She scoffed. “And you went along? Why would he even think you’d be interested, after you gave him the brush off?”

“Well… maybe because I’d just told him that I loved him?”

She didn’t answer for what seemed an eternity. I was just about to speak to see if we’d been disconnected when she said tightly, “Marsh, are you in your room?”

“Yes…”

“Don’t do anything. I’ll be right over.” And she hung up.

I looked at the phone with chagrin. I hadn’t intended to disrupt her evening, at least not consciously. I shrugged and went back to my sewing machine, leaving my door open so that I’d be sure to hear Vicky knock.

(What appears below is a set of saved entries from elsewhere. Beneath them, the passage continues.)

theorem Sys.ArraysOk.crtcStep {y : Sys} (h : y.ArraysOk) (c : Config) (cycle : Nat) : (y.crtcStep c cycle).ArraysOk := by
  have drawn := h.drawChar c
  unfold Sys.crtcStep
  simp only
  generalize y.drawChar c = z at drawn ⊢
  rcases z.crtc.advance_frames c cycle with ⟨front, back⟩ | ⟨front, back⟩
  · exact drawn.keep rfl rfl front back
  · exact ⟨drawn.mem, drawn.pagePorts, front ▸ drawn.back, back ▸ drawn.front, drawn.images⟩

theorem SysOp.keeps_arraysOk {y z : Sys} (op : SysOp y z) (h : y.ArraysOk) : z.ArraysOk := by
  cases op with
  | draw | tag | report | inta => exact h.keep
  | writeByte c a v => exact h.writeByte c a v
  | portRead c port => exact h.portRead c port
  | portWrite c port v => exact h.portWrite c port v
  | fdcStep c => exact h.fdcStep c
  | crtcStep c cycle => exact h.crtcStep c cycle
  | envIrq i level => exact h.envIrq i level
  | mount c d size bytes wp => exact h.setFdc (h.images.mount c d size bytes wp)
  | eject d => exact h.setFdc (h.images.eject d)
  | protect d wp => exact h.setFdc (h.images.setWriteProtect d wp)

/-- Settles O57: a step is a run of the operations on memory and the devices, and each of them writes an array by its own rule. -/
theorem stepKeepsMemInv : Obligations.StepKeepsMemInv := by
  unfold Obligations.StepKeepsMemInv
  intro s t inv e
  rw [memInv_iff] at inv ⊢
  exact (step_sysRun e).keeps (fun _ _ => SysOp.keeps_arraysOk) inv

end Sys2Proof.Machine

namespace Sys2Proof.Machine

/-! ### Room in the queue (R29, R63, R64) -/

/-- The queue, with the bytes of a code fetch in flight, is within its capacity. -/
def State.QueueFits (s : State) : Prop := s.biu.queue.length + (if s.biu.fetching then fetchWidth s else 0) ≤ s.cfg.queueMax

theorem State.QueueFits.length_le {s : State} (h : s.QueueFits) : s.biu.queue.length ≤ s.cfg.queueMax := (Nat.le_add_right ..).trans h

/-- While a fetch is in flight there is room for its bytes. -/
theorem State.QueueFits.room {s : State} (h : s.QueueFits) (f : s.biu.fetching = true) :
    s.biu.queue.length + fetchWidth s ≤ s.cfg.queueMax := by
  simpa [State.QueueFits, f] using h

theorem State.QueueFits.of_not_fetching {s : State} (h : s.biu.queue.length ≤ s.cfg.queueMax) (f : s.biu.fetching = false) :
    s.QueueFits := by
  simpa [State.QueueFits, f] using h

/-- A change of the bus unit that keeps PC and the queue, and has room for the fetch that is in flight after it. -/
theorem State.QueueFits.of_biu {s : State} (h : s.QueueFits) {b : Biu} (pc : b.pc = s.biu.pc) (queue : b.queue = s.biu.queue)
    (room : b.fetching = true → s.biu.queue.length + fetchWidth s ≤ s.cfg.queueMax) : State.QueueFits { s with biu := b } := by
  have width : fetchWidth { s with biu := b } = fetchWidth s := by simp [fetchWidth, pc]
  unfold State.QueueFits
  rw [width]
  show b.queue.length + _ ≤ _
  rw [queue]
  split
  · exact room ‹_›
  · exact h.length_le

theorem State.QueueFits.keeps {s : State} (h : s.QueueFits) {b : Biu} (k : s.biu.Keeps b) : State.QueueFits { s with biu := b } :=
  h.of_biu k.pc k.queue fun f => h.room (k.fetching ▸ f)

theorem pushFetched_fits {s : State} (room : s.biu.queue.length + fetchWidth s ≤ s.cfg.queueMax) : (pushFetched s).QueueFits := by
  obtain ⟨only, length, idle⟩ := pushFetched_spec s
  refine .of_not_fetching ?_ (by simp [Biu.fetching, idle])
  rwa [length, only.cfg]

theorem finishFetch_fits {s : State} (h : s.QueueFits) : (finishFetch s).QueueFits := by
  have k := Biu.endCycle_keeps s.cfg s.biu
  unfold finishFetch
  split
  · exact pushFetched_fits ((h.keeps k).room (k.fetching.trans ‹_›))
  · exact h

theorem codeFetch_fits {s : State} (h : s.QueueFits) (room : s.biu.queue.length + fetchWidth s ≤ s.cfg.queueMax) :
    (codeFetch s).QueueFits := by
  obtain ⟨pc, queue, -⟩ := Biu.startFetch_spec s.cfg (fetchStart s) s.biu
  refine finishFetch_fits ?_
  split
  · exact h
  · exact h.of_biu pc queue fun _ => room

/-- The prefetcher steps only where there is room (R63). -/
theorem prefetchEnabled_room {s : State} (h : prefetchEnabled s = true) : s.biu.queue.length + fetchWidth s ≤ s.cfg.queueMax := by
  simp only [prefetchEnabled, Bool.and_eq_true, decide_eq_true_eq] at h
  exact h.2
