/-- What an SPDM requester offers (R435): extended algorithms as registry and algorithm ID pairs. -/
structure AlgOffer where
  extHash : List (BitVec 8 × BitVec 16)
  extAsym : List (BitVec 8 × BitVec 16)
  kex : List (BitVec 8 × BitVec 16)
  aesGcm : Bool
  deriving DecidableEq, Repr

/-- IDE_KM requests (R442): stream 0 is the link stream, 1–64 the selective streams. -/
inductive IdeReq where
  | query
  | keyProg (stream : Fin 65) (vf : Option FnId) (key : Bytes)
  | setGo (stream : Fin 65)
  | setStop (stream : Fin 65)
  deriving DecidableEq, Repr

/-- TDISP requests (R442). -/
inductive TdispReq where
  | getState | lockInterface | getReport | startInterface | stopInterface
  deriving DecidableEq, Repr

/-- What ends quietness (R466). -/
inductive WakeCause where
  | doorbell | bar2 | command | event | signal | timeout | quantum | remote | snapshot | ready
  deriving DecidableEq, Repr

/-- A leak trace's state (R472), codes 0–3. -/
inductive LeakCode where
  | dry | wet | openFault | excitation
  deriving DecidableEq, Repr

/-- A trip condition (R471). -/
inductive TripCause where
  | junction (s : Fin 48)
  | canvas (s : Fin 32)
  | pin
  | supervisor (zone : Fin 48)
  deriving DecidableEq, Repr

/-- One sample set (R474): sensor readings in °C, the share of estimated power of each zone in watts,
inlet and outlet in 0.1 °C. -/
structure SampleSet where
  junction : List Int
  canvas : List Int
  zonePower : List Nat
  inlet : Int
  outlet : Int
  deriving DecidableEq, Repr

/-- The unit of a recovery (R497). -/
inductive RecUnit where
  | engine (e : EaselId)
  | partition (p : PartId)
  | chip
  deriving DecidableEq, Repr

/-- What a cold boot meets in the hardware (R513, R516): channels failing at each rate, a Canvas die
beyond repair, the supervisors that start, whether the runtime reaches phase 3 and the Ihlel firmware
runs, easels failing the start-of-day test and the known-answer run, and repair outcomes (R529). -/
structure BootEnv where
  bad14 : List (Fin 96)
  bad12 : List (Fin 96)
  canvasBad : Option (Fin 2)
  sup0 : Bool
  sup1 : Bool
  runtimeOk : Bool
  ihlelOk : Bool
  sodFail : List EaselId
  katFail : List EaselId
  repair : List (BitVec 2)
  deriving DecidableEq, Repr

/-- The header of a service message (R533) as received, and the sender's address. -/
structure SvcHdr where
  magic : BitVec 16
  version : BitVec 8
  session : BitVec 32
  seq : BitVec 32
  len : BitVec 32
  src : Word
  deriving DecidableEq, Repr

/-- How a PCIe completion for a module-issued request ends (R388, R401). -/
inductive PcieResult where
  | data (d : Bytes)
  | poisoned
  | error
  deriving DecidableEq, Repr

/-- Capabilities of PCIe configuration space: those of Table 13-1, those it says are not supported, and every other
by its number. -/
inductive PcieCap where
  | pcie | msix | aer | ari | doe | ide | sriov | resizableBar | vfResizableBar
  | msi | l1Substates | ats | pri | pasid | expansionRom
  | other (id : Nat)
  deriving DecidableEq, Repr

/-- A PCIe configuration request (R515), `reg` being the number of a dword.  The fields of configuration space that
the manual reads or bounds are named; every other register is plain storage. -/
inductive ConfigReq where
  | read (reg : Nat)
  | write (reg : Nat) (data : BitVec 32)
  | findCap (c : PcieCap)
  | maxPayload (bytes : Nat)
  | maxRead (bytes : Nat)
  | bar2Size (vf : Bool) (log2 : Nat)
  | relaxedOrdering (on : Bool)
  | vfEnable (on : Bool)
  | msixMask (vector : Fin 3) (masked : Bool)
  deriving DecidableEq, Repr
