-- ==== Sys2Proof/Machine/State.lean ====
section
/-! DEFINITION. The state of the module as plain data: every register, queue, buffer, mode, latch and
pin that the manual names, grouped as the manual groups them, with the queue of waiting commands. -/

namespace Sys2Proof.Machine

/-- A sparse table keyed by number, keys rising; what an unlisted key holds is given at each use
(`Machine/Sparse.lean` reads and writes it). -/
abbrev SMap (α : Type) := List (Nat × α)

/-- Reasons for which the machine would stop.  The manual leaves no command of the table without an
effect, so no meaning raises one: every fault of the manual is a record in the state (R485). -/
inductive Fault where
  /-- Raised by no meaning; safe. -/
  | none
  deriving DecidableEq, Repr

/-- Reasons for which a command has no meaning. -/
inductive Refusal where
  /-- The command has no meaning in this model; raised by the dispatch alone; safe. -/
  | notModelled (mnemonic : String)
  deriving DecidableEq, Repr

/-! ### Easels (chapters 3 and 4) -/

/-- The context-mode state of a core (Table 3-1), with sketch mode (Table 3-3) and the cycle count. -/
structure CoreRegs where
  pc : Word
  s : SMap Word
  p : BitVec 8
  td : SMap Word
  sbm : BitVec 8
  sketch : Bool
  arith : Word
  scratch : SMap Word
  serial : Word
  mcycles : Nat
  deriving DecidableEq, Repr

/-- The four words of a tile descriptor (Table 3-9). -/
structure TDesc where
  w0 : Word
  w1 : Word
  w2 : Word
  w3 : Word
  deriving DecidableEq, Repr

/-- Vector unit operations (Table 4-6). -/
inductive VOp where
  | add | sub | mul | fma | div | min | max | sqrt | cvt | rsum | rmax | rmin | cmplt | cmpeq
  | exp | exp2 | log2 | ln | rcp | rsqrt | tanh | sigm | silu | gelu | sin | cos
  deriving DecidableEq, Repr

/-- What a queue entry does (R118, R253). -/
inductive EngOp where
  | mma | accload | accstore | convert | anchor
  | vec (op : VOp)
  | copy | gather | scatter
  | release (signal : Bool) (scope : BitVec 2)
  deriving DecidableEq, Repr

/-- A transaction of a copy instruction (R147): its source (none fills with zeros), destination, length. -/
structure Txn where
  src : Option Word
  dst : Word
  len : Nat
  deriving DecidableEq, Repr

/-- An entry of an engine queue: what R123 and R226 copy at issue, and its progress: when it last made
progress, its copy sequencer, its transactions, the data, acknowledgements and failures that have come
back by transaction, the K blocks or rows done and the flags they raised (R125), the nanoseconds in which F held it
back (R154), its place in the order of issue (R232), and whether its stream's destination tracks it, once that is
known (R250). -/
structure QEntry where
  op : EngOp
  fmt : FmtE
  ta : TDesc
  tb : TDesc
  tc : TDesc
  xs : List Word
  arith : Word
  sbm : BitVec 8
  sketch : Bool
  seq : BitVec 8
  serial : Word
  pc : Word
  inst : Word
  ctx : CtxId
  started : Bool
  since : Nat
  sqr : Nat
  txns : List Txn
  got : List (Nat × Bytes)
  acked : List Nat
  bad : List (Nat × BitVec 8)
  prog : Nat
  flags : Word
  slow : Nat
  order : Nat
  tracked : Option Bool
  deriving DecidableEq, Repr

/-- An accumulator entry: 128 bits and a status tag (R57, R60). -/
structure AccEntry where
  v : BitVec 128
  tag : BitVec 2
  deriving DecidableEq, Repr

/-- Errors held in the storage of an entry (R159, R168): bit errors of its two protected words, the bits flipped in
each of the three copies of its tag, and the tag bits of which not all copies can be read. -/
structure AccErrs where
  low : Nat
  high : Nat
  t1 : BitVec 2
  t2 : BitVec 2
  t3 : BitVec 2
  lost : BitVec 2
  deriving DecidableEq, Repr

/-- The accumulator sets of an easel: entries by set × 12288 + row × 128 + column, four anchor words, and the
errors in storage by entry. -/
structure AccSets where
  cells : SMap AccEntry
  anchors : SMap Word
  errs : SMap AccErrs
  deriving DecidableEq, Repr

/-- What an entry of the store buffer will do (R100, R253, R276). -/
inductive SbKind where
  | store | signal | syncset
  deriving DecidableEq, Repr

/-- A posted operation that its destination has not yet acknowledged (R100, R101). -/
structure SbEntry where
  kind : SbKind
  addr : Word
  size : Nat
  data : Word
  serial : Word
  pc : Word
  inst : Word
  ctx : CtxId
  tag : Option (BitVec 16)
  cls : BitVec 8
  deriving DecidableEq, Repr

/-- A sync object (R267): an easel object of a context, or a module-scope object. -/
inductive ObjId where
  | easel (c : CtxId) (e : EaselId) (i : Fin 512)
  | mod (i : Fin 32768)
  deriving DecidableEq, Repr

/-- What a core that issues nothing waits for. -/
inductive WaitFor where
  /-- A blocking load's data (R99). -/
  | load (rd : BitVec 5) (size : Nat) (signed : Bool) (tag : BitVec 16)
  /-- An ATOM's old value from a peer (R288). -/
  | atom (rd : BitVec 5) (tag : BitVec 16)
  /-- A remote SYNCRD (R283). -/
  | syncrd (rd : BitVec 5) (tag : BitVec 16)
  /-- A WAIT (R278): its object, whether an arrival was counted, ns of residence left. -/
  | sync (o : ObjId) (left : Option Nat)
  /-- FENCE with its mask (R258). -/
  | fence (mask : BitVec 5)
  /-- A core RELEASE (R253): kind, scope, target, value. -/
  | release (signal : Bool) (scope : BitVec 2) (target value : Word)
  /-- VARNISH (R235), SCRAPE (R239), each with the time at which its wait ended, and SKOCC (R227). -/
  | varnish (b : BitVec 3) (n : Word) (since : Option Nat)
  | scrape (mask : BitVec 8) (since : Option Nat)
  | skocc (rd : BitVec 5)
  /-- COLL handing its descriptor over (R363). -/
  | coll (uma : Word)
  /-- An SVC awaiting its answer (R107). -/
  | svc (service : BitVec 16)
  /-- A load that waits to be made: for a store to the same word, a transaction slot or a channel in retraining
  (R100, R150, R180). -/
  | loadRoom (rd : BitVec 5) (addr : Word) (size : Nat) (signed : Bool)
  /-- An ATOM that waits likewise (R289). -/
  | atomRoom (op : Nat) (rd : BitVec 5) (addr b c : Word)
  /-- A store that finds no room in the store buffer or no transaction slot (R100, R150). -/
  | storeRoom (addr data : Word) (size : Nat)
  /-- A SIGNAL or SYNCSET (`op` 0 or 2) that waits likewise (R276, R283). -/
  | postRoom (op : Nat) (name value : Word) (scope : BitVec 2)
  /-- A SYNCRD of a peer's object that waits for a transaction slot (R283). -/
  | syncrdRoom (rd : BitVec 5) (name : Word) (scope : BitVec 2)
  /-- An engine instruction whose queue is full (R111). -/
  | queueRoom (q : Engine) (entry : QEntry)
  /-- A WAIT that the full table of its I/O die has not taken (R280). -/
  | waitRoom (o : ObjId) (threshold : Nat) (consume : Bool) (left : Option Nat)
  /-- An SRVSAVE or SRVLOAD whose save area lies in a channel in retraining (R108, R180). -/
  | srvRoom (save : Bool) (addr : Word)
  deriving DecidableEq, Repr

I had time to finish a simple zipper replacement and start working on a torn seam before she got to my room. When I opened the door, she stared at me in apparent disbelief, backed me into my bedroom in silence, and closed the door behind us before asking, “Are you out of your mind?”

“I don’t know,” I answered quietly, sitting on the bed.

“What in the world would possess you to tell a boy that you loved him?”

“He said it first,” I explained. “Anyway, it’s true. I told you earlier, Vicky. I love him. He’s… well, I only wish I could have been as good a boyfriend to you as he is. He’s really wonderful and… I don’t want him to get hurt by any of this. That’s why I tried to break up with him – he deserves a real girl, one who can be what he expects and deserves. I can’t, and I know it.” I didn’t add, I wish I could. That would only hurt Vicky needlessly.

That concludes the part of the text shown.